Here is the task for the records below: repeat exactly the lines from the one with "if (mac (d.pb" to the one with "else (c, s)", both included, and nothing else.

(Items from a dataset)

^^^^^^^^^^^^^^^^

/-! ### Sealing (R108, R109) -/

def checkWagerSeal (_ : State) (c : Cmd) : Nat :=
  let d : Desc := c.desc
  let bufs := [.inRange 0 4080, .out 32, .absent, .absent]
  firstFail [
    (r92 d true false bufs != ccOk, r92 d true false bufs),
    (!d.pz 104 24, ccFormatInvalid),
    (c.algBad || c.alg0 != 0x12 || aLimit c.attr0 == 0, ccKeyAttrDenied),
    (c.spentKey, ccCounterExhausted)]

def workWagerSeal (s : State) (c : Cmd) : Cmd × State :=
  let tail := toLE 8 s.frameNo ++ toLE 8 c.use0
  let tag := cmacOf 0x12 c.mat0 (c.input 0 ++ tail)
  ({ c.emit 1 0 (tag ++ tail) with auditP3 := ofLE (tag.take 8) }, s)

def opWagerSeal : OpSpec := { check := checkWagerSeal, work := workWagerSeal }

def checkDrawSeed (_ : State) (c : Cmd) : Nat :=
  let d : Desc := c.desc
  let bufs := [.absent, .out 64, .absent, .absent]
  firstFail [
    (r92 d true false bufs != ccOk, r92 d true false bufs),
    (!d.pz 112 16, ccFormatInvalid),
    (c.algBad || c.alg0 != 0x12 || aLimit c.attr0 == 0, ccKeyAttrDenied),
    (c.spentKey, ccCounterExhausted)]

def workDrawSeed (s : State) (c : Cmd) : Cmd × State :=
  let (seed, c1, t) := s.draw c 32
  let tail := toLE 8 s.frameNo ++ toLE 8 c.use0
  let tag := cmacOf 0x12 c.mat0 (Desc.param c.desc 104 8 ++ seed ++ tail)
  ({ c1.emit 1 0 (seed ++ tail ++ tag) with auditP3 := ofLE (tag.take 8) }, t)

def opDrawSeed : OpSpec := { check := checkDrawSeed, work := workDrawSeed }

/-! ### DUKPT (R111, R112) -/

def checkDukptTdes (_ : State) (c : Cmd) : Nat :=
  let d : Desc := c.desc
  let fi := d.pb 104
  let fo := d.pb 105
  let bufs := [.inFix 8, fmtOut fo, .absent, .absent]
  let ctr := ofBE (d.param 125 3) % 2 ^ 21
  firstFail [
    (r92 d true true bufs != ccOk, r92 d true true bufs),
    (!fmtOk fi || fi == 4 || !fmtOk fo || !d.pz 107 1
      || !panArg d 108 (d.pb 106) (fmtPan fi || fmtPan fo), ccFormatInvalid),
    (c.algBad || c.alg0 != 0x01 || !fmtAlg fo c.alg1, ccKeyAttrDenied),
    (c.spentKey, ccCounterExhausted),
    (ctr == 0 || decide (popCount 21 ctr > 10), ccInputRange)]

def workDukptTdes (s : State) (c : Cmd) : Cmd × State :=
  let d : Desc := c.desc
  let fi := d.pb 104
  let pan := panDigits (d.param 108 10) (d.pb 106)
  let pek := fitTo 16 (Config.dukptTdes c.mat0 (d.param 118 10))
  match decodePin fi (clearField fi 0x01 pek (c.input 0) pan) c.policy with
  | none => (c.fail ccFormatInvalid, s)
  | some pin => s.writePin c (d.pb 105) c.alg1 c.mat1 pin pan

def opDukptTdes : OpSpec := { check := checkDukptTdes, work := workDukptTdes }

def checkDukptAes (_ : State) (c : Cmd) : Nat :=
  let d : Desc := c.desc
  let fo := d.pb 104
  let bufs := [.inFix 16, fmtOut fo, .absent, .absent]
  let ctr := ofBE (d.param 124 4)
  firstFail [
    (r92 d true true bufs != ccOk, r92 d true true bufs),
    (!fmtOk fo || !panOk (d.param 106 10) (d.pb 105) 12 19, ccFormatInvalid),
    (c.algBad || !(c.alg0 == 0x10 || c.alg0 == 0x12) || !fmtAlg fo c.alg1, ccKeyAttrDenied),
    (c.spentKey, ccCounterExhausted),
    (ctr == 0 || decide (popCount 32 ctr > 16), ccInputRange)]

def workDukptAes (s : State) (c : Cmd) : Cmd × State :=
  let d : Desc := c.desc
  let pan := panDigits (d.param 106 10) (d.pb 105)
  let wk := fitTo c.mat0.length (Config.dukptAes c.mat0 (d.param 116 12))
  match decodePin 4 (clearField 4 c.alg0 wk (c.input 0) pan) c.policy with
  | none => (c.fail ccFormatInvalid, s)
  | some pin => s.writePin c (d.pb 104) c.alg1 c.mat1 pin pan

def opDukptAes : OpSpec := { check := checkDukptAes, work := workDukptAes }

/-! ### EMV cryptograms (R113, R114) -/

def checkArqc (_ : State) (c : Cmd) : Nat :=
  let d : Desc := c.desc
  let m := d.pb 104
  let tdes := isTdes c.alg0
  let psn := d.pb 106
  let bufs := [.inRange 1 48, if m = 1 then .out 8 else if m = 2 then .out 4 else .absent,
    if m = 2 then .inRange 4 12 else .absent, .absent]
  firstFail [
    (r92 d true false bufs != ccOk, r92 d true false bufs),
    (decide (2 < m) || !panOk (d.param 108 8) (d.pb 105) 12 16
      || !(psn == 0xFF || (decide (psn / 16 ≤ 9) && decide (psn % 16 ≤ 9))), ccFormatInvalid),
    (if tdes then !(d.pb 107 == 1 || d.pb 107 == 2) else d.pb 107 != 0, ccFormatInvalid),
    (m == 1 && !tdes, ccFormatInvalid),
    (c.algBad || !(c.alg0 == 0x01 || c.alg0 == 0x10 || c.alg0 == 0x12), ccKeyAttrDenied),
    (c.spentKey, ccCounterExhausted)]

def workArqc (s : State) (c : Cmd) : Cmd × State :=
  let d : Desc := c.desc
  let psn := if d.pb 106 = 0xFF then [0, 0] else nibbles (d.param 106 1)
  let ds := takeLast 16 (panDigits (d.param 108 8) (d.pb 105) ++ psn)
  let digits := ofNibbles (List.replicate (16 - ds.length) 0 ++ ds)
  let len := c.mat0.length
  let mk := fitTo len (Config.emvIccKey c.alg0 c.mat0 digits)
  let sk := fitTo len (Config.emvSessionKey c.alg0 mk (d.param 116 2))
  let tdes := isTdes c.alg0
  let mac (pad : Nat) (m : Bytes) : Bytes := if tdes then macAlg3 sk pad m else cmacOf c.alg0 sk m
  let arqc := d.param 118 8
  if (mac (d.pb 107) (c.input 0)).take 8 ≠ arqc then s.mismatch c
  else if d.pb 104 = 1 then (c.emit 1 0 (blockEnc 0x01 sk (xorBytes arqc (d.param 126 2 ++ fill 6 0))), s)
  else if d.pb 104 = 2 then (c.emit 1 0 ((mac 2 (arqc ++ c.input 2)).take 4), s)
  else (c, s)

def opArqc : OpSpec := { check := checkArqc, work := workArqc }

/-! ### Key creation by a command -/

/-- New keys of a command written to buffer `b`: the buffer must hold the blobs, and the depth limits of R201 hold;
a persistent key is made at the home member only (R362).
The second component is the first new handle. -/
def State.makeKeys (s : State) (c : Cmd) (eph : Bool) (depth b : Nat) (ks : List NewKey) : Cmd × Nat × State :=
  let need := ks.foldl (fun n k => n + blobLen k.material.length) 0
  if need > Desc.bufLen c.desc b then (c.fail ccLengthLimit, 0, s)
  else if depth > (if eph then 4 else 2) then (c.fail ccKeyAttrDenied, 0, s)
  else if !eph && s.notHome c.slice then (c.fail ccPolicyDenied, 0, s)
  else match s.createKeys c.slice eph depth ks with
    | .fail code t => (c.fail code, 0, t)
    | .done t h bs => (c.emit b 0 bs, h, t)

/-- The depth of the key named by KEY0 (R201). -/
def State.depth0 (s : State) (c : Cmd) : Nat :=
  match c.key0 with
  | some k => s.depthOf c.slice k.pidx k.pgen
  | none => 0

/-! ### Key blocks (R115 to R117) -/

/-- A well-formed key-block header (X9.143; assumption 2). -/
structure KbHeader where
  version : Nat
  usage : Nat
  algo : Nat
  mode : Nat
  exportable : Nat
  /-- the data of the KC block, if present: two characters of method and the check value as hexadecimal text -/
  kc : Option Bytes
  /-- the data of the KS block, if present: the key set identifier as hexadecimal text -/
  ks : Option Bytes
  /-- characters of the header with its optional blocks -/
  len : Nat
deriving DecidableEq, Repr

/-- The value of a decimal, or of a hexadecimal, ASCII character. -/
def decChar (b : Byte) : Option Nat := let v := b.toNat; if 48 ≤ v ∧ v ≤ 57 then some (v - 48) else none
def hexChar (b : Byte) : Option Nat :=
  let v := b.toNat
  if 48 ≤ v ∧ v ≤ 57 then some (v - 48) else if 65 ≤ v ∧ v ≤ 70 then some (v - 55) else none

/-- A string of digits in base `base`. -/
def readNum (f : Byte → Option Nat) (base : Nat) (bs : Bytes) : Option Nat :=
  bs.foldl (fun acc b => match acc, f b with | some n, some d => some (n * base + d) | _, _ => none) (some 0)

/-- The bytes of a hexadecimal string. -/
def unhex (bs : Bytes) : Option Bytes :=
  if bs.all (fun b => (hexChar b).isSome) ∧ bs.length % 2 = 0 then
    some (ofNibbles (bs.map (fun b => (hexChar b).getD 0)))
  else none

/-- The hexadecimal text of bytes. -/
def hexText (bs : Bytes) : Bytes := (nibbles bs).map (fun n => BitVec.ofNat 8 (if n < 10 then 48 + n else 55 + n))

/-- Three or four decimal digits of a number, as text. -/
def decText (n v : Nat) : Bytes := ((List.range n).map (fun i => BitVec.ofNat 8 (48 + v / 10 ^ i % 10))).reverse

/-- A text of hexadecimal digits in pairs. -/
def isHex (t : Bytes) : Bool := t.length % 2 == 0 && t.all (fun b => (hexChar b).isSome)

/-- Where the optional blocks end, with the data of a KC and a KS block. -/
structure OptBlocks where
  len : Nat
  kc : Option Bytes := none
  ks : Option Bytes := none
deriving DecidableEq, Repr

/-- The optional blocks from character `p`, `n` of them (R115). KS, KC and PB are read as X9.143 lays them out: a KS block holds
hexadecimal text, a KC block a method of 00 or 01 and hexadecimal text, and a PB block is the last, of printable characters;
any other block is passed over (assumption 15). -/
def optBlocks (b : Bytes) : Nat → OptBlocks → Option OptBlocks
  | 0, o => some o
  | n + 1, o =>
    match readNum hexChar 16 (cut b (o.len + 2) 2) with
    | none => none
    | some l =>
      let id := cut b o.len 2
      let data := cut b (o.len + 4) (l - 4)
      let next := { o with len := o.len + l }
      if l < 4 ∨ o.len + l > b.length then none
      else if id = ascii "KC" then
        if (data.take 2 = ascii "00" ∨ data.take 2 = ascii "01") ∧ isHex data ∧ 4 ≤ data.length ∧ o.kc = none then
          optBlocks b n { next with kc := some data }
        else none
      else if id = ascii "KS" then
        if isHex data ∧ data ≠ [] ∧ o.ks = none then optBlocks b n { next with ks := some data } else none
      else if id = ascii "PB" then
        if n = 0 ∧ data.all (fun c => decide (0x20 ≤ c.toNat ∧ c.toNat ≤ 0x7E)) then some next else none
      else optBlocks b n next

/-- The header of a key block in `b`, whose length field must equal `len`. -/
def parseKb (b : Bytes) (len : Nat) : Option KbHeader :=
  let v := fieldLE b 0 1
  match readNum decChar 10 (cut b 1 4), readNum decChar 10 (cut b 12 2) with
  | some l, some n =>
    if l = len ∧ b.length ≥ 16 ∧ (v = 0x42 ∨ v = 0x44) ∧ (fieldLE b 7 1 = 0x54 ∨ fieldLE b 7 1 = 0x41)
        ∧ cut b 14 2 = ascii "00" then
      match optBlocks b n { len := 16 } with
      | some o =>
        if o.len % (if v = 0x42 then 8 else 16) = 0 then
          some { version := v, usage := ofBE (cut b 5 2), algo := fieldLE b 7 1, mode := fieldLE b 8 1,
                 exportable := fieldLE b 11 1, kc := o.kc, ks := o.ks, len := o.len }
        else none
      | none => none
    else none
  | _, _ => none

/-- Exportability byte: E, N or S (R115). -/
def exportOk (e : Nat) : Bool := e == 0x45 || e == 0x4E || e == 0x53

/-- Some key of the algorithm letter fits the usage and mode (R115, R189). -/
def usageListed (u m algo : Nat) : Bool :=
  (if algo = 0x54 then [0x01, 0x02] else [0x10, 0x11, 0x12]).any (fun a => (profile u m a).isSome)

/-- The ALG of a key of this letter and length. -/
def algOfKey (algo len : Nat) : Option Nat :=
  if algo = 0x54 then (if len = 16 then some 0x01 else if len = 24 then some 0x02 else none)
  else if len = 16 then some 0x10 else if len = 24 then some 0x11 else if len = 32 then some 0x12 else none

^^^^^^^^^^^^^^^^

(Solution for this task)
  if (mac (d.pb 107) (c.input 0)).take 8 ≠ arqc then s.mismatch c
  else if d.pb 104 = 1 then (c.emit 1 0 (blockEnc 0x01 sk (xorBytes arqc (d.param 126 2 ++ fill 6 0))), s)
  else if d.pb 104 = 2 then (c.emit 1 0 ((mac 2 (arqc ++ c.input 2)).take 4), s)
  else (c, s)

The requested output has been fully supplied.